U.S. – Latin American Relations: Paternalism to Partnership [Opinion]
It's time to break out of the restrictive Summit of the Americas straightjacket.
June 13, 2013— -- It's rare that both the U.S. president and vice president travel to Latin America and the Caribbean in the same year, much less the same month. But that's exactly what just occurred with President Barack Obama's trip to Mexico and Central America, and Vice President Joe Biden's travel to Brazil, Colombia, and Trinidad and Tobago in May. These trips—and also early June meetings in Washington with the presidents of Chile and Peru and Secretary of State John Kerry's trip to Guatemala, a state visit for the president of Brazil in October, and meaningful immigration reform—offer the best opportunity in some time to establish a more consequential U.S. policy toward the Americas.
For many years the foundation for policy has been the belief that democracy is both secure and ingrained in the minds of the people of Latin America and the Caribbean, and that partnership with the United States is a natural result. Washington assumes that democracies once established through free and fair elections will remain democratic, and that democratic institutions will deepen and prosper over time.
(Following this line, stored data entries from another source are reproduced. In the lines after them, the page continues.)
-- ==== Sys2Proof/Machine/Snapshot.lean ====
section
/-! DEFINITION. What recovery moves and keeps (R357 to R366): step counters, update records, snapshot images, ward slots; HOLD
(R368) and what a coordinate's entry into the dead table does; SNAPSHOT with its digest exchange and the partner's side. -/

namespace Sys2Proof.Machine

/-! ## State of a partition's recovery engine -/

/-- The partition that owns a group, as a number of partitions. -/
def State.groupPart (s : State) (g : Nat) : Part := ⟨s.groupOwner g % 4, by omega⟩

/-- The groups of a partition's recovery domain (R368). -/
def State.domain (s : State) (p : Part) : List Nat := setBits 64 (s.rd64 .RCV_DOMAIN_LO .RCV_DOMAIN_HI 0 p.val)

/-- STATE of RCV_STATE. -/
def State.rcvState (s : State) (p : Part) : Nat := s.fget Fld.RCV_STATE_STATE 0 p.val

/-- The step counters of a group (R358), with 0xFFFF_FFFF as −1 (R359). -/
def State.stepOf (s : State) (r : RegName) (p : Part) (g : Nat) : Int := stepInt (s.rd r g p.val).toNat

/-- Set a step counter. -/
def State.setStep (s : State) (r : RegName) (p : Part) (g step : Nat) : State := s.wr r g p.val (BitVec.ofNat 32 step)

/-! ## Update records (R360) -/

/-- The update record of a step. -/
def RcvSt.record (x : RcvSt) (g step : Nat) : Option UpdRec := x.upd.find? (fun u => u.group == g && u.step == step)

/-- A layer is late when more than EVERY steps have been updated since its last snapshot (R366); recorded once until the next one. -/
def State.layerCheck (s : State) (p : Part) (g step layer every : Nat) (r : RegName) : State :=
  let last := s.stepOf r p g
  if every = 0 ∨ (step : Int) - last ≤ every ∨ (vget s.rcv p).late.contains (g, layer) = true then s
  else
    let s := s.modRcv p (fun x => { x with late := x.late ++ [(g, layer)] })
    (s.rcvStatus p.val [Fld.RCV_STATUS_LAYER_LATE] []).rcvEvent p.val 0x0B08 1 (2 ^ (layer - 1)) (s.rd r g p.val).toNat

/-- UPDATE has completed (R358, R360, R366); where HEAD has not passed it yet, its record waits for that. -/
def State.updated (s : State) (p : Part) (q slot g step : Nat) : State :=
  let s := s.setStep .RCV_GRPg_UPD p g step
  let s := (s.modRcv p (fun x => { x with due := x.due ++ [(q, slot, g, step)] })).takeDue p q
  let s := s.layerCheck p g step 1 (s.fget Fld.RCV_LAYER_CFG_FLASH_EVERY 0 p.val) .RCV_GRPg_FLASH
  s.layerCheck p g step 2 (s.fget Fld.RCV_LAYER_CFG_STORE_EVERY 0 p.val) .RCV_GRPg_STORE

/-! ## Snapshot images (R362)

The rule fixes the order of the sections, their alignment and CRCs; the order of the header's fields and of the fields within a section
is the model's (log 30). A section is its length (8 bytes), its contents and the CRC-64 of both. -/

/-- A section. [DESIGN CHOICE, log 30] -/
def imgSection (body : List Byte) : List Byte :=
  let b := leBytes 8 body.length ++ body
  b ++ leBytes 8 (crc64 b)

/-- The contents of the section at an offset of an image, where its CRC holds. [DESIGN CHOICE, log 30] -/
def readSection (img : List Byte) (off : Nat) : Option (List Byte) :=
  let n := fieldAt img off 8
  if img.length < off + 16 + n then none
  else
    let b := (img.drop off).take (8 + n)
    if fieldAt img (off + 8 + n) 8 = crc64 b then some (b.drop 8) else none

/-- Lay runs of bytes out from an offset, with zeros between. -/
def denseRuns (start : Nat) (runs : List (Nat × List Byte)) : List Byte :=
  runs.foldl (fun acc r => padTo (r.1 - start) acc ++ r.2) []

/-- TENSORS: the number of tensors, then records and data as in R238, with offsets in the image. [DESIGN CHOICE, log 30] -/
def State.secTensors (s : State) (start : Nat) (ds : List (TDesc × Nat)) : List Byte :=
  let o := start + 16
  let (recs, data, _) := s.imgRecords o ds
  leBytes 8 ds.length ++ denseRuns o ((o, recs) :: data)

/-- LEDGER: every valid entry with its index, and the scale word of a DELAYED one. [DESIGN CHOICE, log 30] -/
def State.secLedger (s : State) (p : Nat) : List Byte :=
  ((List.range (s.ledgerSize p)).filter (fun i => s.ledgerOn p && s.entInForce p i)).flatMap (fun i =>
    let b := s.ent p i
    leBytes 16 i ++ b ++ (if eDelayed b then s.bytes (eSW b) 16 else List.replicate 16 0))

/-- The recovery engine reads the ledger for an image: an entry whose history is found lost loses it (R236); a poisoned scale word is HBM_UE
(R159). -/
def State.readLedger (s : State) (p : Nat) : State × Nat :=
  foldSt ((List.range (s.ledgerSize p)).filter (fun i => s.ledgerOn p && s.entInForce p i)) (fun s i =>
    seqSt (s.checkEnt p i) (fun s =>
      if eDelayed (s.ent p i) then
        let ((_, bad), s) := s.readAs p (eSW (s.ent p i)) 16
        (s, if bad then 0x0701 else 0)
      else (s, 0))) s

/-- NUMERICS, with NUM_COMMITTED_STEP = `step`. -/
def State.secNumerics (s : State) (p step : Nat) : List Byte :=
  ([.NUM_SR_SEED_LO, .NUM_SR_SEED_HI, .NUM_ARITH_CFG, .NUM_SCALE_CFG, .NUM_ZRUN_CFG, .NUM_DEMOTE_CFG] : List RegName).flatMap
    (fun r => leBytes 4 (s.rd r 0 p).toNat) ++ leBytes 4 step

/-- RECORD: 4,096 lock values and 64 queues. [DESIGN CHOICE, log 30] -/
def secRecord (u : UpdRec) : List Byte :=
  (List.range 4096).flatMap (fun k => leBytes 4 (Sparse.get (0 : Word) u.locks k).toNat)
    ++ u.queues.flatMap (fun q => leBytes 4 q.1.toNat ++ leBytes 2 q.2.1 ++ leBytes 2 q.2.2)

/-- GROUPS: for each group of the partition, its number, table words, EPOCH, COMMITTED_STEP, MODE_EFF, CLEAN and BUF_MIB. [DESIGN CHOICE, log 30] -/
def State.secGroups (s : State) (p : Nat) : List Byte :=
  ((List.range 64).filter (fun g => s.grpActive g && s.groupOwner g == p)).flatMap (fun g =>
    leBytes 4 g ++ ([.PER_GRPg_X, .PER_GRPg_Y, .PER_GRPg_Z, .PER_GRPg_CTRL, .PER_GRPg_EPOCH, .COL_GRPg_CSTEP] : List RegName).flatMap
      (fun r => leBytes 4 (s.rd r g).toNat)
    ++ leBytes 4 (s.fget Fld.COL_GRPg_STATE_MODE_EFF g) ++ leBytes 4 (s.fget Fld.COL_GRPg_STATE_CLEAN g)
    ++ leBytes 4 (s.fget Fld.COL_GRPg_CFG_BUF_MIB g))

/-- ROUTE: extents and coordinates, the remap table and the dead table. [DESIGN CHOICE, log 30] -/
def State.secRoute (s : State) : List Byte :=
  leBytes 4 (coordNum s.extP) ++ leBytes 4 (coordNum s.extL) ++ leBytes 4 (coordNum s.ownP) ++ leBytes 4 (coordNum s.senderCoord)
    ++ (List.range 64).flatMap (fun i => leBytes 4 (s.rd .PER_REMAPi_L i).toNat ++ leBytes 4 (s.rd .PER_REMAPi_P i).toNat)
    ++ (List.range 64).flatMap (fun i => leBytes 4 (s.rd .PER_DEADi i).toNat)

/-- STEPS: the counters of the group as they are when the snapshot has completed. -/
def State.secSteps (s : State) (p g step layer : Nat) : List Byte :=
  let w (r : RegName) : List Byte := leBytes 4 (s.rd r g p).toNat
  leBytes 4 step ++ (if layer = 0 then leBytes 4 step else w .RCV_GRPg_PROT) ++ w .RCV_GRPg_W
    ++ (if layer = 1 then leBytes 4 step else w .RCV_GRPg_FLASH) ++ (if layer = 2 then leBytes 4 step else w .RCV_GRPg_STORE)

/-- Put sections one after another, each at the next multiple of 4 KiB: the offsets and the bytes from 4 KiB on. -/
def laySections (secs : List (List Byte)) : List Nat × List Byte :=
  secs.foldl (fun a sec =>
    let o := ceilTo (4096 + a.2.length) 4096
    (a.1 ++ [o], padTo (o - 4096) a.2 ++ sec)) ([], [])

/-- The 64-byte header: MAGIC, VERSION, coordinate, GROUP, step, epoch, section offsets in 4 KiB units, image bytes. [DESIGN CHOICE, log 30] -/
def State.imgHeader (s : State) (g step : Nat) (offs : List Nat) (total : Nat) : List Byte :=
  padTo 64 (leBytes 4 0x4E535653 ++ leBytes 4 1 ++ coordBytes s.senderCoord ++ leBytes 1 g ++ leBytes 4 step ++ leBytes 4 (s.epoch g)
    ++ offs.flatMap (fun o => leBytes 4 (o / 4096)) ++ leBytes 8 total)

/-- A snapshot image of step `step` of a group (R362). -/
def State.snapImage (s : State) (p : Part) (g step layer : Nat) (ds : List (TDesc × Nat)) : List Byte :=
  let u := ((vget s.rcv p).record g step).getD { group := g, step := step, locks := [], queues := List.replicate 64 (0, 0, 0) }
  let (offs, body) := laySections [imgSection (s.secTensors 4096 ds), imgSection (s.secLedger p.val), imgSection (s.secNumerics p.val step),
    imgSection (secRecord u), imgSection (s.secGroups p.val), imgSection s.secRoute, imgSection (s.secSteps p.val g step layer)]
  padTo 4096 (s.imgHeader g step offs (4096 + body.length)) ++ body

/-- The image bytes that a header names: 0 where it is no header of this group and step. -/
def imgTotal (g step : Nat) (b : List Byte) : Nat :=
  if fieldAt b 0 4 = 0x4E535653 ∧ fieldAt b 4 4 = 1 ∧ fieldAt b 11 1 = g ∧ fieldAt b 12 4 = step ∧ 64 ≤ b.length then fieldAt b 48 8 else 0

/-- The sections of an image; none where a CRC fails (R362). -/
def imgSections (b : List Byte) : Option (List (List Byte)) := (List.range 7).mapM (fun i => readSection b (4096 * fieldAt b (20 + 4 * i) 4))

/-! ## Copies (R363) -/

/-- The device address of byte `o` of ward slot `j`: striped over four stacks in 64 KiB units of the partner shares (R152, R363). -/
def State.wardAddr (s : State) (j o : Nat) : Nat :=
  let q := s.fget Fld.TIER_PARTNER_PARTNER_GIB / 8
  let n := 4 * j + o / 65536 % 4
  hbmBase + n * 0x2000000000 + (128 - q) * 2 ^ 30 + 65536 * (o / 262144) + o % 65536

/-- The bytes that a ward slot holds at most. -/
def State.wardCap (s : State) : Nat := 4 * (s.fget Fld.TIER_PARTNER_PARTNER_GIB / 8) * 2 ^ 30

/-- Write bytes into a ward slot from an offset; the flag says that all of them could be written. -/
def State.wardWrite (s : State) (j o : Nat) (data : List Byte) : State × Bool :=
  (pieces64 (data.length + 1) o data.length).foldl (fun a e =>
    let (s, st) := a.1.writeAs 4 (s.wardAddr j e.1) ((data.drop (e.1 - o)).take e.2)
    (s, a.2 && st == 0)) (s, true)

/-- Read bytes of a ward slot, and whether any is poisoned. -/
def State.wardRead (s : State) (j o len : Nat) : (List Byte × Bool) × State :=
  (pieces64 (len + 1) o len).foldl (fun a e =>
    let ((b, bad), s) := a.2.readAs 4 (s.wardAddr j e.1) e.2
    ((a.1.1 ++ b, a.1.2 || bad), s)) (([], false), s)

/-- Replace the local copy record of a group's slot. -/
def RcvSt.setCopy (x : RcvSt) (c : CopyRec) : RcvSt :=
  { x with copies := x.copies.filter (fun d => !(d.group == c.group && d.step % 2 == c.step % 2)) ++ [c] }

/-- The step of a group's complete local copy in a slot, 0xFFFF_FFFF for none. -/
def RcvSt.localStep (x : RcvSt) (g j : Nat) : Nat :=
  ((x.copies.find? (fun c => c.group == g && c.whole && c.step % 2 == j)).map (·.step)).getD 0xFFFFFFFF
The United States also anticipates that democratically-elected governments will transition power regularly and peacefully to a legitimate opposition, abide by a rule of law that supersedes any individual government, maintain human rights protections, and respect a free press.
While most nations in Latin America are strong if imperfect democracies, others such as Venezuela are moving backward as their populist leaders bend laws and institutions to the individual will of the president. At the same time, some of the strongest democracies have enabled these actions by selectively turning a blind eye to threats to democracy outside their own borders.
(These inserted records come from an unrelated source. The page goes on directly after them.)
/-- Restore the groups of the partition; an epoch is never lowered (R325, R376, log 31). [DEDUCED, log 31] -/
def State.restGroups (s : State) (sec : List Byte) : State :=
  (chunksOf 40 (sec.length + 1) sec).foldl (fun s r =>
    let g := fieldAt r 0 4
    let w (o : Nat) : Word := BitVec.ofNat 32 (fieldAt r o 4)
    if 64 ≤ g then s
    else
      let s := ((s.wrImage .PER_GRPg_X g 0 (w 4)).wrImage .PER_GRPg_Y g 0 (w 8)).wrImage .PER_GRPg_Z g 0 (w 12)
      let s := (s.wrImage .PER_GRPg_CTRL g 0 (w 16)).wr .COL_GRPg_CSTEP g 0 (w 24)
      let s := if s.epoch g < fieldAt r 20 4 then s.setEpoch g (fieldAt r 20 4) else s
      let s := (s.fset Fld.COL_GRPg_STATE_MODE_EFF (fieldAt r 28 4) g).fset Fld.COL_GRPg_STATE_CLEAN (fieldAt r 32 4) g
      s.fset Fld.COL_GRPg_CFG_BUF_MIB (fieldAt r 36 4) g) s

/-- Restore the route section: remap and dead-table entries take the image's values where this part holds none; its own entries, extents
and coordinates stand, since host software has written them for the part as it is now (R369, log 32). [DEDUCED, log 32] -/
def State.restRoute (s : State) (sec : List Byte) : State :=
  (List.range 64).foldl (fun s i =>
    let s := if s.remapValid i then s
      else (s.wrImage .PER_REMAPi_L i 0 (BitVec.ofNat 32 (fieldAt sec (16 + 8 * i) 4))).wrImage .PER_REMAPi_P i 0 (BitVec.ofNat 32 (fieldAt sec (20 + 8 * i) 4))
    let d := fieldAt sec (528 + 4 * i) 4
    if s.fbit Fld.PER_DEADi_VALID i || s.isDead (coordOf d) then s else s.wrImage .PER_DEADi i 0 (BitVec.ofNat 32 d)) s

/-- Restore the counters of the group. -/
def State.restSteps (s : State) (p : Part) (g : Nat) (sec : List Byte) : State :=
  ([(.RCV_GRPg_UPD, 0), (.RCV_GRPg_PROT, 4), (.RCV_GRPg_W, 8), (.RCV_GRPg_FLASH, 12), (.RCV_GRPg_STORE, 16)] : List (RegName × Nat)).foldl
    (fun s e => s.setStep e.1 p g (fieldAt sec e.2 4)) s

/-- What every RESTORE sets: UPDATED_STEP, COMMITTED_STEP and NUM_COMMITTED_STEP are RSTEP, pending ledger sets are discarded (R373). -/
def State.restCommon (s : State) (p : Part) (g step : Nat) : State :=
  let v := BitVec.ofNat 32 step
  (((s.wr .RCV_GRPg_UPD g p.val v).wr .COL_GRPg_CSTEP g 0 v).wr .NUM_COMMITTED_STEP 0 p.val v).dropPending p.val

/-- Keep the counts of the tensors that a RESTORE has written (R229). -/
def State.recordRestored (s : State) (r : CmdRef) : State :=
  let c := s.cmdOf r
  s.setCmd r.part.val r.queue.val (c.listed.foldl (fun c d =>
    c.record d (s.rawCounts d (if takesScaleWord d.dtype then leNat (s.bytes d.scale 16) else 0) d.tid)) c)

/-- End a restore. -/
def State.restEnd (s : State) (p : Part) (r : CmdRef) (status : Nat) : State :=
  (s.modRcv p (fun x => { x with rests := x.rests.filter (fun y => y.ref != r) })).dropOut r |>.endCmd r status

/-- A restore source has failed: RCV_NO_SOURCE, and a running recovery restarts (R373, R376). A local copy that failed counts as absent (R362). -/
def State.restNoSource (s : State) (p : Part) (r : CmdRef) : State :=
  let c := s.cmdOf r
  let s := if cOparg c % 8 = 0 then
      s.modRcv p (fun x => { x with copies := x.copies.filter (fun d => !(d.group == cGroup c && d.step == cStep c)) })
    else s
  let s := s.restEnd p r 0x0B07
  if s.recovering p then s.abandon p 1 else s

/-! ## DONE and RESUME (R374) -/

/-- Send a recovery message of the current recovery to a coordinate of the domain. -/
def State.sendPlan (s : State) (p : Part) (mtype dst : Nat) (body : List Byte) : State :=
  (s.sendRec mtype (coordOf dst) (s.recHdr (vget s.rcv p).rid (s.rd .RCV_RSTEP 0 p.val).toNat ((s.domain p).headD 0xFF)) body).1

/-- RESUME on this member (R374): locks and queues are set from the update record of RSTEP. [DESIGN CHOICE, log 42] -/
def State.resume (s : State) (p : Part) : State :=
  let x := vget s.rcv p
  let rs := (s.rd .RCV_RSTEP 0 p.val).toNat
  let s := (List.range 64).foldl (fun (s : State) q =>
    let s := (s.queue p.val q).cmds.foldl (fun (s : State) c =>
      if c.phase = .running ∧ q < 64 then s.forget { part := p, queue := ⟨q % 64, by omega⟩, slot := c.slot } else s) s
    s.setQueue p.val q { cmds := [], aborting := false }) s
  let s : State := match (s.domain p).findSome? (fun g => x.record g rs) with
    | none => s
    | some u =>
      let s := (List.range 4096).foldl (fun s k => s.wr .CMD_LOCK_VAL_k k p.val (Sparse.get 0 u.locks k)) s
      (List.range 64).foldl (fun s q =>
        let (h, en, pr) := u.queues.getD q (0, 0, 0)
        let s := (s.wr .CMD_Qn_HEAD q p.val h).wr .CMD_Qn_TAIL q p.val h
        ((s.fset Fld.CMD_Qn_CTRL_ENABLE en q p.val).fset Fld.CMD_Qn_CTRL_PRIORITY pr q p.val).fset Fld.CMD_Qn_CTRL_STOP 0 q p.val) s
  let s := ((List.range 64).filter (fun g => s.groupOwner g == p.val)).foldl (fun s g => s.modCol g (fun y => { y with held := [] })) s
  let s := s.dropPending p.val
  let s := s.modRcv p (fun y => { y with due := [], spare := false, restored := false, lost := [], census := [], plan := [], done := [], doneSent := false })
  let s := (s.wr .RCV_STATE 0 p.val 0).wr .RCV_RSTEP 0 p.val 0xFFFFFFFF
  (s.rcvStatus p.val [] [Fld.RCV_STATUS_RECOVERY_CNT]).rcvEvent p.val 0x0B03 0 x.rid rs

/-- The leader holds DONE from every member: RESUME goes to all of them (R374). -/
def State.resumeTry (s : State) (p : Part) : State :=
  let ms := s.domainMembers p
  if s.rcvState p = 3 ∧ s.leader p = s.selfNum ∧ ms.all (fun m => (vget s.rcv p).done.contains m) = true then
    let body := leBytes 4 (s.rd .RCV_RSTEP 0 p.val).toNat ++ leBytes 4 (s.epoch ((s.domain p).headD 0))
    let s := (ms.filter (· ≠ s.selfNum)).foldl (fun s m => s.sendPlan p 0x19 m body) s
    s.resume p
  else s

/-- A member reports DONE when its action is complete (R374). -/
def State.doneTry (s : State) (p : Part) : State :=
  if s.actionDone p then
    let s := s.modRcv p (fun x => { x with doneSent := true })
    if s.leader p = s.selfNum then (s.modRcv p (fun x => { x with done := x.done ++ [s.selfNum] })).resumeTry p
    else
      let prot := (s.domain p).foldl (fun m g => min m (s.rd .RCV_GRPg_PROT g p.val).toNat) 0xFFFFFFFF
      s.sendPlan p 0x18 (s.leader p) (leBytes 4 prot ++ leBytes 4 (s.fget Fld.RCV_STATE_ACTION 0 p.val))
  else s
As a result, the pan-regional, consensus-based agenda as represented by the periodic Summits of the Americas has increasingly become a relic. The Summit one year ago in Cartagena broke up in disarray over the Falkland Islands and whether Cuba's president should be included in future Summits of the democratic leaders. Promotion of a meaningful economic integration agenda—the original purpose of the Summits—was not even discussed.
The way to advance U.S. policy in this context is not to try to curry favor with countries such as Bolivia and Ecuador in an attempt to "bring them along." Neither is it to give a de facto veto to Brazil or other nations over U.S. initiatives on hemispheric trade and democracy initiatives when consensus cannot be achieved. Rather, the path forward is the one hinted at by the President's and Vice President's recent travel, whereby meaningful conversations occur with regional leaders who want to work together to get things done. Speaking to the Council of the Americas prior to his trip, Joe Biden said that the question should not be what the United States can do for the region, but rather what the United States can do with the region. That is the correct (even Kennedy-esque) formulation. But it also implies an obligation for the region itself, as well as a recognition that there are some nations able and willing to partner with the United States and some who may not yet be ready to do so.